───── Supplied material

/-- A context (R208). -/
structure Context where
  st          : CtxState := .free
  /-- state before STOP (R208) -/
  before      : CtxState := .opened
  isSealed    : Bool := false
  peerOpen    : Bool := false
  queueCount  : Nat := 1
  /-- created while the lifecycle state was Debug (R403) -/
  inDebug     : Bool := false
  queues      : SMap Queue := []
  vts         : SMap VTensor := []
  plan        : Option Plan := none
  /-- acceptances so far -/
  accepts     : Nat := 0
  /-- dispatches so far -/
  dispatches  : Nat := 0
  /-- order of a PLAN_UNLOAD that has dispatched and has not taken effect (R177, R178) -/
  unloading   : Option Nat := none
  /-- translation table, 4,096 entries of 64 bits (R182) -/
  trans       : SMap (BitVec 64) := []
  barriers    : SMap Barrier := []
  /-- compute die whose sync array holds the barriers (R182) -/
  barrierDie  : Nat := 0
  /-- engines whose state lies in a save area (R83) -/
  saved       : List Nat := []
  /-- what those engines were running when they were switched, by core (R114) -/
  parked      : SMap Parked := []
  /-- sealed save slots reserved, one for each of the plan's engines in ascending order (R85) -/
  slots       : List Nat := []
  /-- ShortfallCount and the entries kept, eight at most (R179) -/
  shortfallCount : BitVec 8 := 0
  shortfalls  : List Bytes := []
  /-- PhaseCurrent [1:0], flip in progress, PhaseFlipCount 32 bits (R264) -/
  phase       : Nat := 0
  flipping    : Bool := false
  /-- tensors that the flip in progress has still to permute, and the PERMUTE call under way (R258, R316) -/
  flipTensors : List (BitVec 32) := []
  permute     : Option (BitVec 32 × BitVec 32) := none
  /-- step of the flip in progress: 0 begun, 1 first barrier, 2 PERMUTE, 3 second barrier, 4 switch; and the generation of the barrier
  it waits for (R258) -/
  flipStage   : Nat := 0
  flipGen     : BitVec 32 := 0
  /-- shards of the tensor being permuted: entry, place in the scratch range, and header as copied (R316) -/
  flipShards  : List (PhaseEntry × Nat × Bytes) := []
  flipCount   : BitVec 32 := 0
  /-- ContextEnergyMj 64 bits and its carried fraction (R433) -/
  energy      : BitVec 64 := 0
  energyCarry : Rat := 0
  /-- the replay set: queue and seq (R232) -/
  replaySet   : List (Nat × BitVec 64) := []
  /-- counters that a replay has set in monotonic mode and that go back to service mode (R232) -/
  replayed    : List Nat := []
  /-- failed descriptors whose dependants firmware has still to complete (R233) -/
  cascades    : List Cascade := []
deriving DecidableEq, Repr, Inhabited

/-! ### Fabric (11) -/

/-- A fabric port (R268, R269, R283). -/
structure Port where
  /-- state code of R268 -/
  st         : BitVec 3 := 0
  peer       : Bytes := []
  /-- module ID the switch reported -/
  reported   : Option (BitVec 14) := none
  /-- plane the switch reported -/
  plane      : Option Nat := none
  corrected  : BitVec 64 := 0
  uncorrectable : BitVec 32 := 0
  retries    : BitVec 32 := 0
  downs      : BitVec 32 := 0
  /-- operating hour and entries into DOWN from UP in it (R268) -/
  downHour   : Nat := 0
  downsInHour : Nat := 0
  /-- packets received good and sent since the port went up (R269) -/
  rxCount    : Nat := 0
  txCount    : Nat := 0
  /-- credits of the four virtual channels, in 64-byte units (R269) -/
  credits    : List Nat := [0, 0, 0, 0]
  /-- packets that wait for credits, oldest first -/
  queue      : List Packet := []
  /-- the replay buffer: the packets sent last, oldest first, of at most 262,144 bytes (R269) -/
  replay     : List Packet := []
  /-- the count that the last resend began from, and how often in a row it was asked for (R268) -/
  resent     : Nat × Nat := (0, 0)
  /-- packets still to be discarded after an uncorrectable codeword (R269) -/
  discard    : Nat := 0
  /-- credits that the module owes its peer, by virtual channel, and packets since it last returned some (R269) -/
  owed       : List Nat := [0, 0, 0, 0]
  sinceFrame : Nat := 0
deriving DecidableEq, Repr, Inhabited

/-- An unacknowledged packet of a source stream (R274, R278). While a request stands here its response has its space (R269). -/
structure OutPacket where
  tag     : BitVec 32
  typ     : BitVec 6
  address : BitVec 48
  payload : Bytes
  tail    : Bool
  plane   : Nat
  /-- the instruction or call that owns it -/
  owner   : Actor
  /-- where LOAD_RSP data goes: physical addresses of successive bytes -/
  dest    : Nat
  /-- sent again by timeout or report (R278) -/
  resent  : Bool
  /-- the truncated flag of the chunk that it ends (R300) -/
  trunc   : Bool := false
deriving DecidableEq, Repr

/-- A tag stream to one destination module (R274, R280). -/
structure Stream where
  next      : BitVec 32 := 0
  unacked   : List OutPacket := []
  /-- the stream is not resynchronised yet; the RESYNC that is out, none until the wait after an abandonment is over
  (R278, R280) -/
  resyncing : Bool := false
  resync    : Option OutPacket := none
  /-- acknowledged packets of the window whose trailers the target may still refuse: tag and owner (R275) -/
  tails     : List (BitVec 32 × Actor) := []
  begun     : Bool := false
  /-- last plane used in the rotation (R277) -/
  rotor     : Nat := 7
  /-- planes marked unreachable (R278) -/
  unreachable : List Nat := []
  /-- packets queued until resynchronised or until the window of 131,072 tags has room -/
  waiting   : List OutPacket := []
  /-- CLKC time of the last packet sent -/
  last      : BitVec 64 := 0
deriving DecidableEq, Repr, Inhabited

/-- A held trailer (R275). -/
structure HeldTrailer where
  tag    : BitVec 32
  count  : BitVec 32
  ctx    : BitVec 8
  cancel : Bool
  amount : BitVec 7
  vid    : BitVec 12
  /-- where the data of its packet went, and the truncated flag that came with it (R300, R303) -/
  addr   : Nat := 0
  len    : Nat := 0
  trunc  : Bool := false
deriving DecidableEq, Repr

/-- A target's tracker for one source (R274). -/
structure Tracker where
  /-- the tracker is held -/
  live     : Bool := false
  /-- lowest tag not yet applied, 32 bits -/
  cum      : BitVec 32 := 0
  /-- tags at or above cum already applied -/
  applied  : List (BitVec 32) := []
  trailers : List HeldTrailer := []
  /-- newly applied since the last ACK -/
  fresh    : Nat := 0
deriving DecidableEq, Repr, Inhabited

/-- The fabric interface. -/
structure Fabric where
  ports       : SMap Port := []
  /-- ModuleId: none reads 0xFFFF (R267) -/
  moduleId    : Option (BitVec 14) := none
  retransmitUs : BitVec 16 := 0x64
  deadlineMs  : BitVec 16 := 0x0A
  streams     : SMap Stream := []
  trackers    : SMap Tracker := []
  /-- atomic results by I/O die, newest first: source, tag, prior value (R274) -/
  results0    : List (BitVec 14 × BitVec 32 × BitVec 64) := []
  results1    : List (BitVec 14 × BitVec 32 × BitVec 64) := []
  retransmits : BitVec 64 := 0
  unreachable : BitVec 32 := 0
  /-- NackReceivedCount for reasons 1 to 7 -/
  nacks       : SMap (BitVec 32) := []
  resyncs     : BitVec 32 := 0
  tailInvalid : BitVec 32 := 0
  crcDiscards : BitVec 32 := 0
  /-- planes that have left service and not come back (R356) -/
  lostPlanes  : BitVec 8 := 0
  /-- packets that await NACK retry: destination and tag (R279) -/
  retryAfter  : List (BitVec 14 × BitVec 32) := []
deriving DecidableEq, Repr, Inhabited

──────────

▸ Exercise requirements
Would you repeat the records above without any changes?

▸ Exercise output
/-- A context (R208). -/
structure Context where
  st          : CtxState := .free
  /-- state before STOP (R208) -/
  before      : CtxState := .opened
  isSealed    : Bool := false
  peerOpen    : Bool := false
  queueCount  : Nat := 1
  /-- created while the lifecycle state was Debug (R403) -/
  inDebug     : Bool := false
  queues      : SMap Queue := []
  vts         : SMap VTensor := []
  plan        : Option Plan := none
  /-- acceptances so far -/
  accepts     : Nat := 0
  /-- dispatches so far -/
  dispatches  : Nat := 0
  /-- order of a PLAN_UNLOAD that has dispatched and has not taken effect (R177, R178) -/
  unloading   : Option Nat := none
  /-- translation table, 4,096 entries of 64 bits (R182) -/
  trans       : SMap (BitVec 64) := []
  barriers    : SMap Barrier := []
  /-- compute die whose sync array holds the barriers (R182) -/
  barrierDie  : Nat := 0
  /-- engines whose state lies in a save area (R83) -/
  saved       : List Nat := []
  /-- what those engines were running when they were switched, by core (R114) -/
  parked      : SMap Parked := []
  /-- sealed save slots reserved, one for each of the plan's engines in ascending order (R85) -/
  slots       : List Nat := []
  /-- ShortfallCount and the entries kept, eight at most (R179) -/
  shortfallCount : BitVec 8 := 0
  shortfalls  : List Bytes := []
  /-- PhaseCurrent [1:0], flip in progress, PhaseFlipCount 32 bits (R264) -/
  phase       : Nat := 0
  flipping    : Bool := false
  /-- tensors that the flip in progress has still to permute, and the PERMUTE call under way (R258, R316) -/
  flipTensors : List (BitVec 32) := []
  permute     : Option (BitVec 32 × BitVec 32) := none
  /-- step of the flip in progress: 0 begun, 1 first barrier, 2 PERMUTE, 3 second barrier, 4 switch; and the generation of the barrier
  it waits for (R258) -/
  flipStage   : Nat := 0
  flipGen     : BitVec 32 := 0
  /-- shards of the tensor being permuted: entry, place in the scratch range, and header as copied (R316) -/
  flipShards  : List (PhaseEntry × Nat × Bytes) := []
  flipCount   : BitVec 32 := 0
  /-- ContextEnergyMj 64 bits and its carried fraction (R433) -/
  energy      : BitVec 64 := 0
  energyCarry : Rat := 0
  /-- the replay set: queue and seq (R232) -/
  replaySet   : List (Nat × BitVec 64) := []
  /-- counters that a replay has set in monotonic mode and that go back to service mode (R232) -/
  replayed    : List Nat := []
  /-- failed descriptors whose dependants firmware has still to complete (R233) -/
  cascades    : List Cascade := []
deriving DecidableEq, Repr, Inhabited

/-! ### Fabric (11) -/

/-- A fabric port (R268, R269, R283). -/
structure Port where
  /-- state code of R268 -/
  st         : BitVec 3 := 0
  peer       : Bytes := []
  /-- module ID the switch reported -/
  reported   : Option (BitVec 14) := none
  /-- plane the switch reported -/
  plane      : Option Nat := none
  corrected  : BitVec 64 := 0
  uncorrectable : BitVec 32 := 0
  retries    : BitVec 32 := 0
  downs      : BitVec 32 := 0
  /-- operating hour and entries into DOWN from UP in it (R268) -/
  downHour   : Nat := 0
  downsInHour : Nat := 0
  /-- packets received good and sent since the port went up (R269) -/
  rxCount    : Nat := 0
  txCount    : Nat := 0
  /-- credits of the four virtual channels, in 64-byte units (R269) -/
  credits    : List Nat := [0, 0, 0, 0]
  /-- packets that wait for credits, oldest first -/
  queue      : List Packet := []
  /-- the replay buffer: the packets sent last, oldest first, of at most 262,144 bytes (R269) -/
  replay     : List Packet := []
  /-- the count that the last resend began from, and how often in a row it was asked for (R268) -/
  resent     : Nat × Nat := (0, 0)
  /-- packets still to be discarded after an uncorrectable codeword (R269) -/
  discard    : Nat := 0
  /-- credits that the module owes its peer, by virtual channel, and packets since it last returned some (R269) -/
  owed       : List Nat := [0, 0, 0, 0]
  sinceFrame : Nat := 0
deriving DecidableEq, Repr, Inhabited

/-- An unacknowledged packet of a source stream (R274, R278). While a request stands here its response has its space (R269). -/
structure OutPacket where
  tag     : BitVec 32
  typ     : BitVec 6
  address : BitVec 48
  payload : Bytes
  tail    : Bool
  plane   : Nat
  /-- the instruction or call that owns it -/
  owner   : Actor
  /-- where LOAD_RSP data goes: physical addresses of successive bytes -/
  dest    : Nat
  /-- sent again by timeout or report (R278) -/
  resent  : Bool
  /-- the truncated flag of the chunk that it ends (R300) -/
  trunc   : Bool := false
deriving DecidableEq, Repr

/-- A tag stream to one destination module (R274, R280). -/
structure Stream where
  next      : BitVec 32 := 0
  unacked   : List OutPacket := []
  /-- the stream is not resynchronised yet; the RESYNC that is out, none until the wait after an abandonment is over
  (R278, R280) -/
  resyncing : Bool := false
  resync    : Option OutPacket := none
  /-- acknowledged packets of the window whose trailers the target may still refuse: tag and owner (R275) -/
  tails     : List (BitVec 32 × Actor) := []
  begun     : Bool := false
  /-- last plane used in the rotation (R277) -/
  rotor     : Nat := 7
  /-- planes marked unreachable (R278) -/
  unreachable : List Nat := []
  /-- packets queued until resynchronised or until the window of 131,072 tags has room -/
  waiting   : List OutPacket := []
  /-- CLKC time of the last packet sent -/
  last      : BitVec 64 := 0
deriving DecidableEq, Repr, Inhabited

/-- A held trailer (R275). -/
structure HeldTrailer where
  tag    : BitVec 32
  count  : BitVec 32
  ctx    : BitVec 8
  cancel : Bool
  amount : BitVec 7
  vid    : BitVec 12
  /-- where the data of its packet went, and the truncated flag that came with it (R300, R303) -/
  addr   : Nat := 0
  len    : Nat := 0
  trunc  : Bool := false
deriving DecidableEq, Repr

/-- A target's tracker for one source (R274). -/
structure Tracker where
  /-- the tracker is held -/
  live     : Bool := false
  /-- lowest tag not yet applied, 32 bits -/
  cum      : BitVec 32 := 0
  /-- tags at or above cum already applied -/
  applied  : List (BitVec 32) := []
  trailers : List HeldTrailer := []
  /-- newly applied since the last ACK -/
  fresh    : Nat := 0
deriving DecidableEq, Repr, Inhabited

/-- The fabric interface. -/
structure Fabric where
  ports       : SMap Port := []
  /-- ModuleId: none reads 0xFFFF (R267) -/
  moduleId    : Option (BitVec 14) := none
  retransmitUs : BitVec 16 := 0x64
  deadlineMs  : BitVec 16 := 0x0A
  streams     : SMap Stream := []
  trackers    : SMap Tracker := []
  /-- atomic results by I/O die, newest first: source, tag, prior value (R274) -/
  results0    : List (BitVec 14 × BitVec 32 × BitVec 64) := []
  results1    : List (BitVec 14 × BitVec 32 × BitVec 64) := []
  retransmits : BitVec 64 := 0
  unreachable : BitVec 32 := 0
  /-- NackReceivedCount for reasons 1 to 7 -/
  nacks       : SMap (BitVec 32) := []
  resyncs     : BitVec 32 := 0
  tailInvalid : BitVec 32 := 0
  crcDiscards : BitVec 32 := 0
  /-- planes that have left service and not come back (R356) -/
  lostPlanes  : BitVec 8 := 0
  /-- packets that await NACK retry: destination and tag (R279) -/
  retryAfter  : List (BitVec 14 × BitVec 32) := []
deriving DecidableEq, Repr, Inhabited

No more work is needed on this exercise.